Data under study START

-- ==== Sys2Proof/Laws/KeepsAccess.lean ====
section
/-! SUPPORT. `Keeps` for the operations of Machine/Access.lean. -/

set_option linter.unusedTactic false
set_option linter.unreachableTactic false

namespace Sys2Proof.Laws

open Sys2Proof Sys2Proof.Machine Sys2Proof.Safety

variable {A : Nat} {a₀ s : State}

theorem keeps_setLatches (p : Path) (l : PathLatches) (hA : Within 0xe A) (hK : Keeps A a₀ s) : Keeps A a₀ (setLatches p l s) := by
  unfold setLatches
  repeat' first
      | with_reducible assumption | ((with_reducible apply sub_of hA); exact rfl) | dsimp only | split | intro _
      | with_reducible refine keeps_of_snd (by with_reducible assumption) ?_
      | with_reducible refine keeps_of_fst (by with_reducible assumption) ?_ | with_reducible apply keeps_part_pcie
      | with_reducible apply keeps_part_zwirdo | with_reducible apply keeps_part_mgmt

theorem keeps_setSnap (p : Path) (off : Nat) (b : Byte) (hA : Within 0xe A) (hK : Keeps A a₀ s) : Keeps A a₀ (setSnap p off b s) := by
  unfold setSnap
  repeat' first
      | with_reducible assumption | ((with_reducible apply sub_of hA); exact rfl) | dsimp only
      | with_reducible apply keeps_setLatches | intro _

theorem keeps_setHold (p : Path) (off : Nat) (b : Byte) (hA : Within 0xe A) (hK : Keeps A a₀ s) : Keeps A a₀ (setHold p off b s) := by
  unfold setHold
  repeat' first
      | with_reducible assumption | ((with_reducible apply sub_of hA); exact rfl) | dsimp only
      | with_reducible apply keeps_setLatches | intro _

theorem keeps_clearHold (p : Path) (hA : Within 0xe A) (hK : Keeps A a₀ s) : Keeps A a₀ (clearHold p s) := by
  unfold clearHold
  repeat' first
      | with_reducible assumption | ((with_reducible apply sub_of hA); exact rfl) | dsimp only
      | with_reducible apply keeps_setLatches | intro _

theorem keeps_captureTime (wc : Nat) (phase : Nat) (hA : Within 0x400000000 A) (hK : Keeps A a₀ s) : Keeps A a₀ (captureTime wc phase s).2 := by
  unfold captureTime
  repeat' first
      | with_reducible assumption | ((with_reducible apply sub_of hA); exact rfl) | dsimp only
      | with_reducible apply keeps_wr | exact cov_TIME_EPOCH_SNAP _ rfl (sub_of hA rfl) | intro _

theorem keeps_sampleReg (off : Nat) (hA : Within 0x410000000 A) (hK : Keeps A a₀ s) : Keeps A a₀ (sampleReg off s).2 := by
  unfold sampleReg
  repeat' first
      | with_reducible assumption | ((with_reducible apply sub_of hA); exact rfl) | dsimp only
      | with_reducible apply keeps_captureTime | with_reducible apply keeps_fresh
      | with_reducible refine keeps_ite (fun _ => ?_) (fun _ => ?_)
      | with_reducible refine keeps_ite_snd (fun _ => ?_) (fun _ => ?_) | split | intro _
      | with_reducible refine keeps_of_snd (by with_reducible assumption) ?_
      | with_reducible refine keeps_of_fst (by with_reducible assumption) ?_

theorem keeps_readLow (p : Path) (off : Nat) (hA : Within 0x41000000e A) (hK : Keeps A a₀ s) : Keeps A a₀ (readLow p off s).2 := by
  unfold readLow
  repeat' first
      | with_reducible assumption | ((with_reducible apply sub_of hA); exact rfl) | dsimp only
      | with_reducible apply keeps_sampleReg | with_reducible apply keeps_setSnap | split | intro _
      | with_reducible refine keeps_of_snd (by with_reducible assumption) ?_
      | with_reducible refine keeps_of_fst (by with_reducible assumption) ?_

Data under study END

Requirement:
The word "intro" may appear in several lines of the data; copy every line where it does.

Solution for this task:
      | with_reducible assumption | ((with_reducible apply sub_of hA); exact rfl) | dsimp only | split | intro _
      | with_reducible apply keeps_setLatches | intro _
      | with_reducible apply keeps_setLatches | intro _
      | with_reducible apply keeps_setLatches | intro _
      | with_reducible apply keeps_wr | exact cov_TIME_EPOCH_SNAP _ rfl (sub_of hA rfl) | intro _
      | with_reducible refine keeps_ite_snd (fun _ => ?_) (fun _ => ?_) | split | intro _
      | with_reducible apply keeps_sampleReg | with_reducible apply keeps_setSnap | split | intro _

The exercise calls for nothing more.